Single by The Braxtons

from the album The Essential Toni Braxton
- B-side: "Family"
- Released: August 1990
- Genre: R&B
- Label: Arista
- Songwriters: Irmgard Klarmann; Felix Weber;

The Braxtons singles chronology
|  | "Good Life" (1990) | "So Many Ways" (1996) |

= Good Life (The Braxtons song) =

"Good Life" is a 1990 single by The Braxtons, featuring Toni Braxton and her four younger sisters: Traci, Towanda, Trina, and Tamar. "Good Life", written by the German songwriting/production team Klarmann/Weber, was Toni Braxton's first professional recording, and was released as part of Toni Braxton's third compilation album The Essential Toni Braxton (2007).

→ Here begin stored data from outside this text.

/-- The end of a destination's holds on every record up to the cord's tail: the items lost at it. -/
def State.aveDrop (s : State) (a : Nat) : Nat × State :=
  let x := s.aveCtx a
  match (s.ctx x).findDest 3 a with
  | none => (0, s)
  | some d =>
    let c := s.ctx x
    let n := c.itemsFrom d (c.dest d).fin
    (n, (s.updCtx x fun c => { c with lost := satN 64 (c.lost + n) }).finishTo x d (c.destEnd d))

/-- Avenue `a` enters FAILED (R471, R474, R475). -/
def State.aveFail (s : State) (a reason : Nat) : State :=
  let s1 := (s.aveLeave a).setFlds (rAVE_STATUS a) [(fAVE_STATUS_STATE, 5), (fAVE_STATUS_REASON, reason)]
  let x := s.aveCtx a
  if s.aveIn a || ((s.ctx x).findDest 3 a).isNone || (s.ctx x).st == .closed then s1.raise 930 (some a)
  else
    let (n, s2) := s1.aveDrop a
    if (s2.ctx x).st == .closed then s2.raise 930 (some a)
    else s2.fault x 2 930 (a + reason * 2 ^ 16) n (some ⟨930, some a, 0, 2, 0, false⟩)

/-- Is avenue `a` bound (R468)? -/
def State.aveBound (s : State) (a : Nat) : Bool :=
  let x := s.aveCtx a
  let c := s.ctx x
  if s.aveIn a then
    c.st == .opened && c.runtime && !((upTo 128).any fun k =>
        s.flag (rDMA_CFG k) fDMA_CFG_GIVE_VALID && s.fld (rDMA_CFG k) fDMA_CFG_GIVE_CTX == x)
      && !(s.avesUp.any fun b => b != a && s.aveIn b && s.aveCtx b == x)
  else c.st == .opened && (c.findDest 3 a).isSome

/-- Are the addresses that OPEN needs there (R468)? -/
def State.aveAddressed (s : State) (a : Nat) : Bool :=
  s.aveIp a != 0 && s.fld (rAVE_MAC a) fAVE_MAC_MAC != 0 && s.ownIp (s.aveSub a) (s.aveV6 a) != 0

/-- Does the MODE of its port create sub-port `i` (Table 21-1)? -/
def State.subExists (s : State) (i : Nat) : Bool := laneHalves (s.fld (rNET_PORT_CFG (i / 4)) fNET_PORT_CFG_MODE) (i % 4) != 0

/-- Refusal of a command. -/
def State.aveRefuse (s : State) (a reason : Nat) : State := s.setFld (rAVE_STATUS a) fAVE_STATUS_REASON reason

/-- OPEN is sent once more. -/
def State.aveSendOpen (s : State) (a : Nat) : State :=
  (s.updAve a fun v => { v with at_ := s.time, tries := v.tries + if s.linkUp (s.aveSub a) then 1 else 0 }).aveOpenPkt a 1

/-- AVE_CMD OPEN. -/
def State.aveCmdOpen (s : State) (a : Nat) : State :=
  if s.aveState a != 0 then s.aveRefuse a 17
  else if !s.aveBound a then s.aveRefuse a 16
  else if !s.aveAddressed a then s.aveRefuse a 18
  else if !s.subExists (s.aveSub a) then s.aveRefuse a 19
  else
    let (k, s1) := s.fresh
    let s2 := (s1.updAve a fun _ => { ave0 with own := Config.nonce k % 2 ^ 32, heard := s.time }).aveRefuse a 0
    if s.flag (rAVE_CFG a) fAVE_CFG_ROLE then s2.setAveState a 2 else (s2.setAveState a 1).aveSendOpen a

/-- The final offset of avenue `a`. CLOSE is sent once more. -/
def State.aveSendClose (s : State) (a : Nat) : State :=
  (s.updAve a fun v => { v with at_ := s.time, tries := v.tries + 1 }).aveSend a 6 0 (s.aveU a).next 0 0 []

/-- AVE_CMD CLOSE: the state machine takes it in OPEN; in another state it is refused. -/
def State.aveCmdClose (s : State) (a : Nat) : State :=
  if s.aveState a = 3 then
    (((s.aveLeave a).setAveState a 4).updAve a fun v => { v with tries := 0 }).aveSendClose a
  else s.aveRefuse a 17

/-- AVE_CMD RESET: the state machine takes it in FAILED; in another state it is refused. -/
def State.aveCmdReset (s : State) (a : Nat) : State :=
  if s.aveState a = 5 then s.setFlds (rAVE_STATUS a) [(fAVE_STATUS_STATE, 0), (fAVE_STATUS_REASON, 0)] else s.aveRefuse a 17

/-- AVE_CMD SKIP (R475): the loss is declared by GAP in the next record delivered. -/
def State.aveCmdSkip (s : State) (a : Nat) : State :=
  if s.aveState a = 3 then s.aveRefuse a 17
  else
    let x := s.aveCtx a
    let (n, s1) := s.aveDrop a
    if n = 0 then s1
    else match (s1.ctx x).findDest 3 a with
      | none => s1
      | some d => s1.updCtx x fun c => c.updDest d fun t => { t with gap := t.gap ++ [((s.ctx x).dest d).fin] }

/-- A write to AVE_CMD. -/
def State.wrAveCmd (a : Nat) (v : Word) (s : State) : State :=
  match fget v fAVE_CMD_CMD with
  | 1 => s.aveCmdOpen a
  | 2 => s.aveCmdClose a
  | 3 => s.aveCmdReset a
  | 4 => s.aveCmdSkip a
  | _ => s

/-! ### Sending DATA (R469, R472) -/

/-- The end of the bytes of context `x` that no writer holds. -/
def State.availEnd (s : State) (x : Nat) : Nat :=
  let c := s.ctx x
  c.exts.foldl (fun n e => if (s.billet e.billet).writer then min n e.pos else n) c.wpos

/-- Where avenue `a` goes on in the cord: the stream position, the bytes left of the record there, and the record when it
is not begun. -/
def State.aveNext (s : State) (a x d : Nat) : Option (Nat × Nat × Option CordRec) :=
  let v := s.aveU a
  let fresh := ((s.ctx x).nextRec d).map fun r => (r.pos, r.len, some r)
  match v.recs.getLast? with
  | some r => if v.next < r.ofs + r.len then some (r.pos + (v.next - r.ofs), r.ofs + r.len - v.next, none) else fresh
  | none => fresh

/-- The bytes that outbound avenue `a` may send now of the record where it goes on, at most `room`. -/
def State.aveNow (s : State) (a x d room : Nat) : Nat :=
  match s.aveNext a x d with
  | none => 0
  | some (p, left, _) => min (min room (((s.aveU a).limit - (s.aveU a).next) / 64 * 64)) (min left (s.availEnd x - p))

/-- DELIVER_BY of record `r` (R472). -/
def Ctx.deliverBy (c : Ctx) (r : CordRec) : Nat := if c.cls < 2 then r.wtime + c.latency - c.plat else 0

/-- Record `r` is begun on avenue `a`: its copy takes LATE, DATA_ERROR and GAP. -/
def State.aveBegin (s : State) (a x d : Nat) (r : CordRec) : State :=
  let c := s.ctx x
  let fl := (if r.missed.getD d false then flLate else 0) ||| (if s.streamBad x r.pos r.len then flDataError else 0)
    ||| (if (c.dest d).gap.any (· < r.pos) then flGap else 0)
  (s.updAve a fun v => { v with recs := v.recs ++ [⟨v.next, r.pos, r.len, fl, c.deliverBy r⟩] }).beginRec x d r

/-- The bytes of the avenue's stream from `lo` to `hi`, out of the records it has begun. -/
def State.aveBytes (s : State) (a x lo hi : Nat) : List Byte :=
  (s.aveU a).recs.flatMap fun r =>
    let b := max r.ofs lo
    let e := min (r.ofs + r.len) hi
    if e ≤ b then []
    else
      let bs := s.readStream x (r.pos + (b - r.ofs)) (e - b)
      if b = r.ofs then orFlags bs r.fl else bs

/-- DELIVER_BY of a packet that carries the stream from `lo` on. -/
def Ave.byOf (v : Ave) (lo : Nat) : Nat := ((v.recs.find? fun r => lo < r.ofs + r.len).map (·.by_)).getD 0

/-- Avenue `a` advances its next offset over at most `room` bytes, beginning records as it goes. -/
def State.aveGather : Nat → State → Nat → Nat → Nat → Nat → State
  | 0, s, _, _, _, _ => s
  | n + 1, s, a, x, d, room =>
    let k := s.aveNow a x d room
    if k = 0 then s
    else match s.aveNext a x d with
      | none => s
      | some (p, _, r) =>
        let s1 := match r with
          | some r => s.aveBegin a x d r
          | none => s
        State.aveGather n ((s1.updAve a fun v => { v with next := v.next + k }).deliveredTo x d (p + k)) a x d (room - k)

/-- Outbound avenue `a` sends one DATA packet. -/
def State.aveData (s : State) (a : Nat) : State :=
  let x := s.aveCtx a
  match (s.ctx x).findDest 3 a with
  | none => s
  | some d =>
    let lo := (s.aveU a).next
    let m := s.aveMax (s.aveSub a) (s.aveV6 a)
    let s1 := State.aveGather (m / 64 + 1) s a x d m
    let hi := (s1.aveU a).next
    if hi = lo then s
    else
      ((s1.updAve a fun v => { v with ranges := v.ranges ++ [⟨lo, hi, s.time, 1, 0, false, false⟩] }).addMod (rAVE_CNT0 a)
        fAVE_CNT0_PACKETS 1).aveSend a 3 0 lo 0 ((s1.aveU a).byOf lo) (s1.aveBytes a x lo hi)

/-- The range of avenue `a` that waits to be sent again, the one sent longest ago first. -/
def State.aveAgain (s : State) (a : Nat) : Option AveRange :=
  match (s.aveU a).ranges.filter fun r => r.again && !r.sacked with
  | [] => none
  | r :: rs => some (rs.foldl (fun (b : AveRange) e => if e.at_ < b.at_ then e else b) r)

/-- The rank of what avenue `a` sends again: within its class, after every first transmission, without a deadline (R369). -/
def State.aveRankAgain (s : State) (a : Nat) : Option (Nat × Nat × Nat) :=
  if s.aveIn a || s.aveState a != 3 then none else (s.aveAgain a).map fun _ => (2 * (s.ctx (s.aveCtx a)).cls + 1, 0, s.aveCtx a)

/-- The rank of the data that avenue `a` sends first at its sub-port `i`: twice the context's class, the deadline of the record it goes on
with, and the context (R369). -/
def State.aveRank (s : State) (i a : Nat) : Option (Nat × Nat × Nat) :=
  let x := s.aveCtx a
  let c := s.ctx x
  match c.findDest 3 a with
  | none => none
  | some d =>
    if s.aveIn a || s.aveState a != 3 || s.aveNow a x d 64 = 0 then none
    else
      let p := ((s.aveNext a x d).map (·.1)).getD 0
      let due := ((c.recs.find? fun r => r.pos ≤ p && p < r.pos + r.len).bind fun r => r.due.getD d none).getD 0
      some (if c.cls < 2 then (2 * c.cls, due, x) else (2 * c.cls, s.turnOf 3 i c.cls x, x))

/-- What waits on the avenues of sub-port `i`, with its rank. -/
def State.aveWaits (s : State) (i : Nat) : List (Nat × (Nat × Nat × Nat)) :=
  (s.avesUp.filter fun a => s.aveSub a == i).flatMap fun a =>
    ((s.aveRank i a).toList ++ (s.aveRankAgain a).toList).map fun r => (a, r)

/-- The avenue of sub-port `i` that is served first, with its rank, odd for what is sent again. -/
def State.aveFirst (s : State) (i : Nat) : Option (Nat × (Nat × Nat × Nat)) :=
  (s.aveWaits i).foldl (fun (b : Option (Nat × (Nat × Nat × Nat))) e =>
    match b with
    | none => some e
    | some f => if serveBefore e.2 f.2 then some e else some f) none

/-- May sub-port `i` send from its exception transmit ring: it has LINK and no pause, and a descriptor waits? -/
def State.exqWaits (s : State) (i : Nat) : Bool :=
  fget (s.rd (rNET_EXQ_TX i)) fNET_EXQ_TX_LOG2 != 0 && s.linkUp i && (s.netS i).pause.isNone && s.busOk
    && s.fld (rNET_EXQ_TX_IDX i) fNET_EXQ_TX_IDX_DONE_IDX != s.fld (rNET_EXQ_TX_IDX i) fNET_EXQ_TX_IDX_TAIL

/-- Has avenue `a` sent the record where it stands to its end? -/
def State.aveAtEnd (s : State) (a : Nat) : Bool :=
  match (s.aveU a).recs.getLast? with
  | some r => r.ofs + r.len ≤ (s.aveU a).next
  | none => true

/-- Range `g` of avenue `a` is sent again. -/
def State.aveDataAgain (s : State) (a : Nat) (g : AveRange) : State :=
  ((s.updAve a fun v => { v with ranges := v.ranges.map fun r =>
    if r.lo = g.lo then { r with at_ := s.time, tries := r.tries + 1, reports := 0, again := false } else r }).addSat (rAVE_CNT0 a)
      fAVE_CNT0_RETX 1).aveSend a 3 1 g.lo 0 ((s.aveU a).byOf g.lo) (s.aveBytes a (s.aveCtx a) g.lo g.hi)

/-- Sub-port `i` sends the next DATA packet of the avenue that is served first; what a BEST_EFFORT context sends again and what a
BACKGROUND context sends stay behind the exception transmit ring, which ranks as BEST_EFFORT (R369, R463). -/
def State.aveServe (s : State) (i : Nat) : State :=
  if !s.linkUp i || (s.netS i).pause.isSome then s
  else match s.aveFirst i with
    | none => s
    | some (a, r) =>
      if 5 ≤ r.1 && s.exqWaits i then s
      else if r.1 % 2 = 1 then
        match s.aveAgain a with
        | some g => s.aveDataAgain a g
        | none => s
      else (s.aveData a).hadTurn 3 i (r.1 / 2) (s.aveCtx a) ((s.aveData a).aveAtEnd a)

/-- What is to be sent again goes at once where nothing comes before it. -/
def State.aveServeAgain (s : State) (i : Nat) : State :=
  match s.aveFirst i with
  | some (_, r) => if r.1 % 2 = 1 then s.aveServe i else s
  | none => s

/-- Range `g` of avenue `a` is to be sent again, in its turn at the sub-port, or the avenue fails once it has been sent RETRY_MAX + 1
times (R369, R471). -/
def State.aveResend (s : State) (a : Nat) (g : AveRange) : State :=
  if s.avePar a fAVE_PARAM_RETRY_MAX + 1 ≤ g.tries then s.aveFail a 2
  else
    (s.updAve a fun v => { v with ranges := v.ranges.map fun r =>
      if r.lo = g.lo then { r with again := true } else r }).aveServeAgain (s.aveSub a)

/-! ### Violations (R476, R477) -/

/-- A NAK for the packet `p` of avenue `a`, unless one was sent within NAK_GAP_US. -/
def State.aveNak (s : State) (a reason ofs : Nat) (p : AvePkt) : State :=
  let gap := s.usTicks (s.fld rAVE_GLOBAL fAVE_GLOBAL_NAK_GAP_US)
  let off : Bool := match (s.aveU a).nak with
    | some t => s.time < t + gap
    | none => false
  if off then s
  else (s.updAve a fun v => { v with nak := some s.time }).aveSend a 5 0 ofs reason 0 (leBytes 8 p.w0.toNat ++ leBytes 24 0)

/-- An attributed violation is counted (R476). -/
def State.aveCount (s : State) (a code : Nat) : State :=
  ((s.addSat (rAVE_STATUS a) fAVE_STATUS_VIOL 1).setFld (rAVE_STATUS a) fAVE_STATUS_LAST_VIOL code).raiseLim 1000000 931 (some a) code 0 a

/-- An attributed violation that counts toward quarantine; more than VIOL_MAX within a second of device time quarantine the avenue. -/
def State.aveViol (s : State) (a code : Nat) : State :=
  let st := rAVE_STATUS a
  let s1 := s.aveCount a code
  let near := ((s1.aveU a).viols.filter fun t => s.time < t + s.usTicks 1000000) ++ [s.time]
  let s2 := s1.updAve a fun v => { v with viols := near }
  if s2.avePar a fAVE_PARAM_VIOL_MAX < near.length && s2.aveState a != 6 && s2.aveState a != 0 then
    let prev := s2.aveState a
    (((s2.updAve a fun v => { v with prev := prev, quar := s.time, viols := [] }).setAveState a 6).addSat st fAVE_STATUS_QUARANTINES 1).raise
      932 (some a)
  else s2

/-- A violation answered by a NAK; the packet is dropped. -/
def State.aveReject (s : State) (a code ofs : Nat) (p : AvePkt) : State := (s.aveNak a code ofs p).aveViol a code

/-- A packet that no avenue matches: counted at its sub-port, and answered by at most one NAK per ms (R476). Its NAK carries NONCE 0. -/
def State.aveUnmatched (s : State) (i : Nat) (p : AvePkt) : State :=
  let s1 := s.addSat (rAVE_UNATTR i) fAVE_UNATTR_NO_AVENUE 1
  let off : Bool := match (s.netS i).nak with
    | some t => s.time < t + s.usTicks 1000
    | none => false
  if off then s1
  else
    let body := leBytes 8 p.w0.toNat ++ leBytes 24 0
    let h := aveHeader 5 (s.fld rGLB_DEVID fGLB_DEVID_DEVID) (fget p.w0 ⟨44, 12⟩) (fget p.w0 ⟨32, 12⟩) 0 0 32 2 0 0
    (s1.updNet i fun n => { n with nak := some s.time }).udpSend i p.smac p.v6 p.sip p.sport (h ++ body)

/-! ### Receiving DATA (R470 to R474) -/

/-- The whole records at the front of a byte stream, the bytes that remain, and whether the record there breaks R474. -/
def wholeRecs (x : Nat) : Nat → List Byte → List Prod × List Byte × Bool
  | 0, bs => ([], bs, false)
  | n + 1, bs =>
    if bs.length < 32 then ([], bs, false)
    else
      let typ := leNat (bs.take 1)
      let w3 := leNat ((bs.drop 24).take 8)
      let size := 32 + w3 % 2 ^ 32
      if leNat ((bs.drop 1).take 1) != 1 || size % 64 != 0 || typ = tyPad then ([], [], true)
      else if bs.length < size then ([], bs, false)
      else
        let r : Prod := { prod0 with
          ctx := x
          typ := typ
          time := leNat ((bs.drop 16).take 8)
          fine := w3 / 2 ^ 32 % 2 ^ 9
          flags := w3 / 2 ^ 48
          items := 1
          devid := some (leNat ((bs.drop 2).take 2))
          canWait := true
          pre := (bs.drop 32).take (size - 32) }
        let (rest, left, bad) := wholeRecs x n (bs.drop size)
        (r :: rest, left, bad)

Toni Braxton and her sisters signed with Arista Records as The Braxtons in 1989. In 1990, they released "Good Life", their first and only single as a fivesome. The single, backed with "Family" as a B-side, reached #79 on the Billboard Hot Black Single charts. The song wasn't a major hit but it caught the attention of the songwriting/production team of L.A. Reid and Babyface, who had just formed their own label, LaFace Records (associated with Arista). Toni Braxton was signed with LaFace as a solo artist.

The Braxtons disbanded as a foursome but would later reunite as a threesome in 1996, when Trina, Tamar, and Towanda released So Many Ways on Atlantic Records. Traci was not signed because she was pregnant at the time. The Braxtons disbanded for good when Tamar left the group for a solo record deal.

"Good Life" is featured on The Essential Toni Braxton.